ONE stinkn' team from completely full...  

No doubt I will get at least 5 entries for it tomorrow 

Thank you Ohio anglers, OGF and OGFers!!!

There are now 23 spots left for Powerhouse. For the month of March this event is in the Payment Option Period #2 which is $280/includes free BigBass.

Thanks again- I will "predict" a full field and wait list starting tomorrow 

Nip
www.dobass.com


----------



## Spot (Feb 2, 2006)

Thats great nip, I really appreciate the effort you put into your tournys!
It really shows who puts on great events and circiuts, like you and louies.
Cant wait to start fishing


----------



## Nipididdee (Apr 19, 2004)

Thanks Spot, it's comments such as yours that motivates me and the team (esp.when we are all about ready to scream!)

Louie was a big part of my inspiration years ago. Always that "good vibe" goin' from him and the group...even with those little fish he weighs-in, he manages to smile  

Nip
www.dobass.com


----------



## lakeslouie (Jan 11, 2006)

Wow! I'm humbled.  TY! But as master said to grasshopper, "when you can snatch the pebble from my hand..." I believe Nip has snatched the pebble from my hand several years ago.  He is now teaching me. BOLA!

Had to edit to reply to the little fish, BS


----------



## Gomez (Apr 13, 2005)

I can really sense the love here!! 

Whats up spot??? I can't wait to fish either. I'm going to Norman in less than two weeks...I can't wait.

g


----------



## Nipididdee (Apr 19, 2004)

Hmmmmm....much love around these parts


----------



## Gomez (Apr 13, 2005)

Ha!!!! We were NOT drunk either!! Where did you dig that one up??


----------



## Gomez (Apr 13, 2005)

I think I'm holding a check though...That's always a good day in a NOAA event!


----------



## alumking (Feb 27, 2006)

I am so ready to start fishing. Look forward to another year with you Rorey.
Had alot of fun last year and you run a first class show.
Jami Norman


----------



## Gomez (Apr 13, 2005)

Hey alum...are you fabian's partner?


----------



## Nipididdee (Apr 19, 2004)

Those are indeed the "two Jami's" Gomez- quite the crew makn' a drive to fish with us!!!

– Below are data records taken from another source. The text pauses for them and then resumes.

/-! ## withLines -/

@[simp] theorem State.withLines_illCmd (s : State) (x : Lines) : (s.withLines x).illCmd = s.illCmd := rfl
@[simp] theorem State.withLines_dirInvert (s : State) (x : Lines) : (s.withLines x).dirInvert = s.dirInvert := rfl
@[simp] theorem State.withLines_time (s : State) (x : Lines) : (s.withLines x).time = s.time := rfl
@[simp] theorem State.withLines_spFreq (s : State) (x : Lines) : (s.withLines x).spFreq = s.spFreq := rfl
@[simp] theorem State.withLines_spOffset (s : State) (x : Lines) : (s.withLines x).spOffset = s.spOffset := rfl
@[simp] theorem State.withLines_lock (s : State) (x : Lines) : (s.withLines x).lock = s.lock := rfl
@[simp] theorem State.withLines_plan (s : State) (x : Lines) : (s.withLines x).plan = s.plan := rfl
@[simp] theorem State.withLines_snap (s : State) (x : Lines) : (s.withLines x).snap = s.snap := rfl
@[simp] theorem State.withLines_evt (s : State) (x : Lines) : (s.withLines x).evt = s.evt := rfl
@[simp] theorem State.withLines_lines (s : State) (x : Lines) : (s.withLines x).lines = x := rfl
@[simp] theorem State.withLines_mbox (s : State) (x : Lines) : (s.withLines x).mbox = s.mbox := rfl
@[simp] theorem State.withLines_enc (s : State) (x : Lines) : (s.withLines x).enc = s.enc := rfl
@[simp] theorem State.withLines_btnPrev (s : State) (x : Lines) : (s.withLines x).btnPrev = s.btnPrev := rfl
@[simp] theorem State.withLines_modePrev (s : State) (x : Lines) : (s.withLines x).modePrev = s.modePrev := rfl
@[simp] theorem State.withLines_rel (s : State) (x : Lines) : (s.withLines x).rel = s.rel := rfl
@[simp] theorem State.withLines_schedule (s : State) (x : Lines) : (s.withLines x).schedule = s.schedule := rfl
@[simp] theorem State.withLines_readData (s : State) (x : Lines) : (s.withLines x).readData = s.readData := rfl

/-! ## withMbox -/

@[simp] theorem State.withMbox_illCmd (s : State) (x : Slot) : (s.withMbox x).illCmd = s.illCmd := rfl
@[simp] theorem State.withMbox_dirInvert (s : State) (x : Slot) : (s.withMbox x).dirInvert = s.dirInvert := rfl
@[simp] theorem State.withMbox_time (s : State) (x : Slot) : (s.withMbox x).time = s.time := rfl
@[simp] theorem State.withMbox_spFreq (s : State) (x : Slot) : (s.withMbox x).spFreq = s.spFreq := rfl
@[simp] theorem State.withMbox_spOffset (s : State) (x : Slot) : (s.withMbox x).spOffset = s.spOffset := rfl
@[simp] theorem State.withMbox_lock (s : State) (x : Slot) : (s.withMbox x).lock = s.lock := rfl
@[simp] theorem State.withMbox_plan (s : State) (x : Slot) : (s.withMbox x).plan = s.plan := rfl
@[simp] theorem State.withMbox_snap (s : State) (x : Slot) : (s.withMbox x).snap = s.snap := rfl
@[simp] theorem State.withMbox_evt (s : State) (x : Slot) : (s.withMbox x).evt = s.evt := rfl
@[simp] theorem State.withMbox_lines (s : State) (x : Slot) : (s.withMbox x).lines = s.lines := rfl
@[simp] theorem State.withMbox_mbox (s : State) (x : Slot) : (s.withMbox x).mbox = x := rfl
@[simp] theorem State.withMbox_enc (s : State) (x : Slot) : (s.withMbox x).enc = s.enc := rfl
@[simp] theorem State.withMbox_btnPrev (s : State) (x : Slot) : (s.withMbox x).btnPrev = s.btnPrev := rfl
@[simp] theorem State.withMbox_modePrev (s : State) (x : Slot) : (s.withMbox x).modePrev = s.modePrev := rfl
@[simp] theorem State.withMbox_rel (s : State) (x : Slot) : (s.withMbox x).rel = s.rel := rfl
@[simp] theorem State.withMbox_schedule (s : State) (x : Slot) : (s.withMbox x).schedule = s.schedule := rfl
@[simp] theorem State.withMbox_readData (s : State) (x : Slot) : (s.withMbox x).readData = s.readData := rfl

I appreciate the positive comments!!! Nice to see the payouts spread accross the state!!! I wanna see this wet weigh - awesome stuff!!!

nip
www.dobass.com


----------



## WB185Ranger (May 18, 2006)

Can't wait to fish in your tournaments this year Rory, (heard alot of good things!) and to met you and more people from this site! Lets get this party started!!   WB


----------